Let $G$ be a group, and let $n\in\mathbb Z$. Show that $(ab)^n=a^nb^n\iff(ab)^{1-n}=a^{1-n}b^{1-n}$.

Assuming that the book has a typo, we prove $(ab)^n=a^nb^n$ if and only if $(ba)^{1-n}=b^{1-n}a^{1-n}$. Left and right multiply $(ab)^n$ by $a^{-1}$ and $b^{-1}$ respectively and we get $(ba)^{n-1}$. This follows since $$(ab)^n=abab\ldots ab$$ for $n$ positive, and by taking inverses for $n$ negative. Thus we have $$(ba)^{n-1}=a^{n-1}b^{n-1}.$$ Take inverses to get one implication.

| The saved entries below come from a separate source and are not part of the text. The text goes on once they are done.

-- ==== Sys2Proof/Laws/State.lean ====
section
/-! SUPPORT. Laws/State.lean: one lemma per port per update, so that no proof unfolds a record update, and what the outputs
show after each. -/

namespace Sys2Proof.Machine

section hold
variable (s : State) (op op' : OpSel) (a a' b b' : Word)

@[simp] theorem hold_op : (s.hold op a b).op = op := rfl
@[simp] theorem hold_a : (s.hold op a b).a = a := rfl
@[simp] theorem hold_b : (s.hold op a b).b = b := rfl
@[simp] theorem hold_hold : (s.hold op a b).hold op' a' b' = s.hold op' a' b' := rfl
@[simp] theorem hold_own_ports : s.hold s.op s.a s.b = s := rfl

/-- What stood on the ports before leaves no trace (R13). -/
theorem hold_eq (s t : State) : s.hold op a b = t.hold op a b := rfl

theorem command_hold : (s.hold op a b).command = commandOf op a b := rfl
theorem response_hold : (s.hold op a b).response = respond (commandOf op a b) := rfl

end hold

section present
variable (s : State) (w : CommandWord) (i : Instr)

@[simp] theorem presentWord_op : (s.presentWord w).op = opField w := rfl
@[simp] theorem presentWord_a : (s.presentWord w).a = aField w := rfl
@[simp] theorem presentWord_b : (s.presentWord w).b = bField w := rfl

/-- The word on the ports is the word the host presented. -/
theorem commandOnPorts_presentWord : commandOnPorts (s.presentWord w) = w := commandWord_fields w

/-- The outputs follow a presented word at once (R29). -/
theorem response_presentWord : (s.presentWord w).response = respond (decode w) := rfl

/-- Presenting a command is holding its fields on the inputs. -/
theorem present_eq_hold : s.present i = s.hold i.op i.a i.b := by
  rw [State.present, State.presentWord, encode, opField_commandWord, aField_commandWord, bField_commandWord]

theorem command_present : (s.present i).command = i := by
  rw [present_eq_hold]
  exact commandOf_fields i

/-- The outputs follow a presented command at once (R29). -/
theorem response_present : (s.present i).response = respond i := congrArg respond (command_present s i)

end present

section response
variable (s : State)

@[simp] theorem response_status : s.response.status = s.status := rfl
@[simp] theorem response_outHigh : s.response.outHigh = s.outHigh := rfl
@[simp] theorem response_outLow : s.response.outLow = s.outLow := rfl
@[simp] theorem response_errInfo : s.response.errInfo = s.errInfo := rfl

theorem status_eq : s.status = statusOf (resultOf s.command) := rfl
theorem outHigh_eq : s.outHigh = highOf (resultOf s.command) := rfl
theorem outLow_eq : s.outLow = lowOf (resultOf s.command) := rfl
theorem errInfo_eq : s.errInfo = payloadOf (resultOf s.command) := rfl

end response

/-- The inputs are all there is: two states with the same command on them are the same state. -/
theorem state_ext_ports {s t : State} (hop : s.op = t.op) (ha : s.a = t.a) (hb : s.b = t.b) : s = t := by
  cases s; cases t
  simp_all

/-- The decoder reads from the ports the command that `op` selects. -/
theorem decode_commandOnPorts (s : State) : decode (commandOnPorts s) = s.command := decode_commandWord _ _ _

end Sys2Proof.Machine
end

Can you do the other yourself?

Also, to show that the statement to be proved (as given in the source) is false, consider the following example . . .

In $S_5$, using cycle notation, let $a = (1\;2\;3\;4\;5)$, and let $b = (2\;4\;5\;3)$.

Then by direct calculation, it can be verified that $$(ab)^3 = a^3b^3$$ $$(ab)^2 \ne b^2a^2$$ hence $$(ab)^{-2}\ne a^{-2}b^{-2}$$